With his pick poised above the strings Texas paused in fear as though he were about to strike a power line with a metal rod. With some trepidation, he muted the strings with one hand and chunked off the rhythm for several bars. His foot pumped an imaginary wah-wah pedal as the chick-chicka-chick of the count became rounded and started to distort and take shape. On the third pass, the Voodoo Child joined in and laid down the riff that he had dreamed up so many years before and this time there were no screaming demons attached to the notes. The sound was exactly as it was supposed to be and surprisingly, after twenty some odd years, his fingers had built up no rust. As he played, a joy entered him and filled his heart so full he thought it would burst and ruin this perfect moment. He looked over at Texas, eyes closed, an expression of concentration across his face as they entered the chorus of the song. Momentum built and they traded solos for a long while, losing track of time that didn’t really matter anyway. It was a lethal combination that intensified with each trade off. How long they played, no one will ever know but this concert was not for public consumption anyway. No witnesses except each other, they put the song to death and resurrected it again.

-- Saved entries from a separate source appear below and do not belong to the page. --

theorem trackSticks_event : Event c p (trackSticks c p) := by
  unfold trackSticks
  split
  · exact .refl c p
  · exact afterLoss_event c p p ((setTravel_prepares c p { p.travel with uniform := 200 } id).trans (sampleTracks_prepares c _ _))

theorem markRises_event : Event c p (markRises { p with pins := { p.pins with mark := true } }) :=
  (setPins_event c p _).trans (setTravel_event c _ _ id rfl)

theorem markEvent_event : Event c p (afterLoss c p (markFalls c { p with pins := { p.pins with mark := false } })) :=
  afterLoss_event c p p ((setPins_prepares c p _).trans (markFalls_prepares c _))

theorem referenceEdge_event : Event c p (referenceEdge c p) := by
  have edge : Event c p { p with travel := { p.travel with refLast := true }, pins := { p.pins with refsw := c.refHigh } } :=
    (setTravel_event c p { p.travel with refLast := true } id rfl).trans (setPins_event c _ _)
  unfold referenceEdge
  dsimp only
  split
  · exact edge.trans (reference_prepares c _).settle
  · exact edge

/-! ### Spans -/

theorem deadlinePasses_event : Event c p (deadlinePasses c p) := by
  unfold deadlinePasses
  split
  · exact ((setClock_prepares c p _).trans (decideClaim_prepares c _)).settle
  · exact .refl c p

theorem retryPasses_event (k : Nat) : Event c p (retryPasses k c p) := by
  unfold retryPasses
  split
  · exact (setClock_prepares c p _).settle
  · exact .refl c p

/-- The window of a claim opens; no span but that of the claim changes. -/
theorem openWindow_event (n : SpanNotice) : Event c p (openWindow c n p) := by
  have prepares := openWindow_prepares c p n
  have acts := openWindow_act c p c n
  suffices stands : (openWindow c n p).span = { p.span with spans := (openWindow c n p).span.spans }
      ∧ (openWindow c n p).moves = p.moves ∧ ∀ k, ((p.spanAt k).occupied || (p.spanAt k).role.isHeld) = true →
        (((openWindow c n p).spanAt k).occupied || ((openWindow c n p).spanAt k).role.isHeld) = true by
    obtain ⟨span, moves, own⟩ := stands
    refine ⟨acts.toActs, prepares.caps, prepares.rests, fun x => x.of ?_ fun _ _ _ _ _ _ k _ => own k,
      fun x => x.of (acts.sameRoute moves) prepares.claims⟩
    exact acts.sameTravel moves (by rw [span]) (by rw [span]) (by rw [span])
  unfold openWindow
  split
  · exact ⟨rfl, rfl, fun _ => id⟩
  · rename_i k _
    dsimp only
    split
    · rename_i role
      split
      · refine ⟨rfl, rfl, fun j own => ?_⟩
        rw [spanAt_setSpan]
        split
        · rename_i at_k
          rw [← at_k.1, role, show Role.isHeld (.claim ..) = false from rfl, Bool.or_false] at own
          rw [own]
          rfl
        · exact own
      · exact ⟨rfl, rfl, fun _ => id⟩
    · exact ⟨rfl, rfl, fun _ => id⟩

/-! ### Crane lines -/

theorem craneLevel_event (l : CraneLine) (v : Bool) : Event c p (craneLevel c l v p) := by
  unfold craneLevel
  dsimp only
  split
  · exact (acceptLevel_prepares c p l v).settle
  · split
    · exact .refl c p
    · exact (((acceptLevel_prepares c p l v).trans (report_prepares c _ _)).trans (craneEffect_prepares c _ l v)).settle

theorem firstAcceptance_event (l : CraneLine) (v : Bool) :
    Event c p (if (p.moves.crane l).seen then p else settle c (acceptLevel l v p)) := by
  split
  · exact .refl c p
  · exact (acceptLevel_prepares c p l v).settle

/-! ### Notices -/

theorem takeHeatNotice_event (src demand : Nat) : Event c p (takeHeatNotice c src demand p) :=
  (takeHeatNotice_act c p src demand).event (takeHeatNotice_prepares c p src demand)

end Sys2Proof.Machine

namespace Sys2Proof.Machine
open Sys2Proof

/-! ### Orders as events -/

variable (c : Settings) (p : Part)

/-- A reply that changes nothing. -/
theorem Event.of_eq {q : Part} (h : q = p) : Event c p q := h ▸ .refl c p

Finally, after exhaustion set in, it came to an end. They stood in silence, facing each other. Master and student. Or perhaps now master and master.
“I’m feeling a hell of a lot better,” the Voodoo Child said, stretching out his long brown fingers. Everything seemed right now as he eyed up the white man across from him. Whatever needed to be said had been said.
“You keep that guitar then.” Texas said.
“Thanks. Same goes for you. Maybe I’ll see you.”
“I’ll see you when I’m lookin’ at you,” Texas said, as he watched the lone black man walk into the mist, a worn down Fender across his back with the initials S.R.V. stamped in the pick guard.
“And if I don’t meet you no more in this world
Then I’ll, I’ll meet you in the next one and don’t be late, don’t be late.”
Then I’ll, I’ll meet you in the next one and don’t be late, don’t be late.”